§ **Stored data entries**

◇ ◇ ◇ ◇

-- ==== Sys2Proof/Tests/Slice0.lean ====
section
/-! SUPPORT. Our own tests: the well-formedness smoke test, the words of 95_test_vectors.md V1, small steps of every instruction on a
small configuration (expected values worked out by hand from the rules), and a witness for the hypotheses of every obligation. -/

namespace Sys2Proof.Tests
open Sys2Proof Sys2Proof.Machine

-- One theorem at a time: many kernel evaluations side by side need more threads than the memory limit admits.
set_option Elab.async false

/-! ## Well-formedness -/

theorem test_wf_evFifo_refuses_13 : (Instr.evFifo 13).wf = false := by decide
theorem test_wf_evDmaTx_refuses_14 : (Instr.evDmaTx 14).wf = false := by decide
theorem test_wf_evDmaRx_refuses_15 : (Instr.evDmaRx 15).wf = false := by decide
theorem test_wf_admits : (Instr.evFifo 12).wf = true ∧ (Instr.asyncTransmit 0xFFFF).wf = true := by decide

/-! ## Decoding: the words of 95_test_vectors.md V1 -/

theorem test_decode_init :
    decode (.command 0x01000000 0x8000 0 0) = .ok (.init 0x8000) := by
  decide +kernel
theorem test_decode_deinit : decodeTableWord 32 0x02000000 = some .deinit := by decide +kernel
theorem test_decode_writeIb :
    decode (.command 0x03000000 0x2000 0 0) = .ok (.writeIb 0 0x2000) ∧ decodeTableWord 32 0x03000003 = some (.writeIb 3 0) := by
  decide +kernel
theorem test_decode_readIb : decode (.command 0x04000000 0x3000 0 0) = .ok (.readIb 0 0x3000) := by decide +kernel
theorem test_decode_setupEb : decode (.command 0x05000001 0x2100 0 2) = .ok (.setupEb 1 0x2100 0 2) := by decide +kernel
theorem test_decode_syncTransmit : decodeTableWord 32 0x06000001 = some (.syncTransmit 1) := by decide +kernel
theorem test_decode_asyncTransmit :
    decodeTableWord 32 0x07000000 = some (.asyncTransmit 0) ∧ decodeTableWord 32 0x0700FFFF = some (.asyncTransmit 0xFFFF) := by
  decide +kernel
theorem test_decode_cancel : decodeTableWord 32 0x08000000 = some (.cancel 0) := by decide +kernel
theorem test_decode_getJobResult : decodeTableWord 32 0x09000001 = some (.getJobResult 1) := by decide +kernel
theorem test_decode_getSeqResult : decodeTableWord 32 0x0A000000 = some (.getSeqResult 0) := by decide +kernel
theorem test_decode_getStatus : decodeTableWord 32 0x0B000000 = some .getStatus := by decide +kernel
theorem test_decode_getHwunitStatus : decodeTableWord 32 0x0C000002 = some (.getHwunitStatus 2) := by decide +kernel
theorem test_decode_setAsyncMode :
    decodeTableWord 32 0x0D010000 = some (.setAsyncMode .interrupt) ∧ decodeTableWord 32 0x0D000000 = some (.setAsyncMode .polling) := by
  decide +kernel
theorem test_decode_setHwunitAsyncMode :
    decodeTableWord 32 0x0E010001 = some (.setHwunitAsyncMode 1 .interrupt) ∧
    decodeTableWord 32 0x0E000000 = some (.setHwunitAsyncMode 0 .polling) := by decide +kernel
theorem test_decode_mainFunctionHandling : decodeTableWord 32 0x0F000000 = some .mainFunctionHandling := by decide +kernel
theorem test_decode_evFifo : decodeTableWord 8 0x10 = some (.evFifo 0) ∧ decodeTableWord 8 0x1C = some (.evFifo 12) := by decide +kernel
theorem test_decode_evDmaTx : decodeTableWord 8 0x21 = some (.evDmaTx 1) := by decide +kernel
theorem test_decode_evDmaRx : decodeTableWord 8 0x31 = some (.evDmaRx 1) := by decide +kernel

/-- The reserved command words of V1, each by its reason. -/
theorem test_decode_reserved_commands :
    decode (.command 0x00000000 0 0 0) = .error (.reservedOp 0x00) ∧ decode (.command 0x10000000 0 0 0) = .error (.reservedOp 0x10) ∧
    decode (.command 0xFF000000 0 0 0) = .error (.reservedOp 0xFF) := by
  decide +kernel
theorem test_decode_reserved_fields :
    decode (.command 0x07800000 0 0 0) = .error .nonzeroZ ∧ decode (.command 0x07010000 0 0 0) = .error .modeNotZero ∧
    decode (.command 0x0B000001 0 0 0) = .error .idNotZero ∧ decode (.command 0x02000005 0 0 0) = .error .idNotZero ∧
    decode (.command 0x0D010001 0 0 0) = .error .idNotZero := by decide +kernel
/-- The reserved event words of V1. -/
theorem test_decode_reserved_events :
    [0x00, 0x0D, 0x40, 0xF0, 0x1D, 0x2F].map (decodeTableWord 8) = [none, none, none, none, none, none] := by decide +kernel

/-! ## A small machine -/

def fifoUnit : UnitCfg := { slave := false, isSync := false, dmaUsed := false, dmaTxCh := 0, dmaRxCh := 0 }
def plainDev : DevCfg :=
  { cpol := false, cpha := false, prescaler := 0, frameSize := 8, clockTiming := 0x11, csIdlePol := 0, contCS := false }
def ibChan (tx rx : Word) (wm : Nat) : ChannelCfg :=
  { bufKind := .ib, defaultValue := 0x1FF, maxLength := 4, width := .w8, ibTxAddr := tx, ibRxAddr := rx, wmTx := wm, wmRx := wm }
def ebChan (n : Nat) : ChannelCfg :=
  { bufKind := .eb, defaultValue := 0xFFFF, maxLength := n, width := .w16, ibTxAddr := 0, ibRxAddr := 0, wmTx := 0, wmRx := 0 }
def jobOn (c u p : Nat) (d : DevCfg) : JobCfg :=
  { channels := [c], hwUnit := u, priority := p, dev := d, startNotif := true, endNotif := true }
def seqOf (js : List Nat) : SeqCfg := { jobs := js, endNotif := true, interruptible := false }
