-- ==== Sys2Proof/Word.lean ====
section
/-! DEFINITION. The word types of the L9 (R4, R7, R44). -/
namespace Sys2Proof

/-- One byte of memory. -/
abbrev Byte := BitVec 8
/-- A 32-bit word: half a frame, a constant-bank entry (R7, R57). -/
abbrev W32 := BitVec 32
/-- A 64-bit word: a g register, an address, a control register (R7). -/
abbrev W64 := BitVec 64
/-- A v register, a queue slot, a 64 B line (R7, R44). -/
abbrev V512 := BitVec 512
/-- The number of a g register (R7). -/
abbrev GReg := BitVec 5
/-- The number of a v register (R7). -/
abbrev VReg := BitVec 5

end Sys2Proof
end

◇ ◇ ◇ ◇

§ **WHAT THE TASK REQUIRES**
Write out exactly the lines from the line holding "v register (R7). -/" through the last line of the data, and nothing besides those lines.

§ **REPLY TO THE TASK**
/-- The number of a v register (R7). -/
abbrev VReg := BitVec 5

end Sys2Proof
end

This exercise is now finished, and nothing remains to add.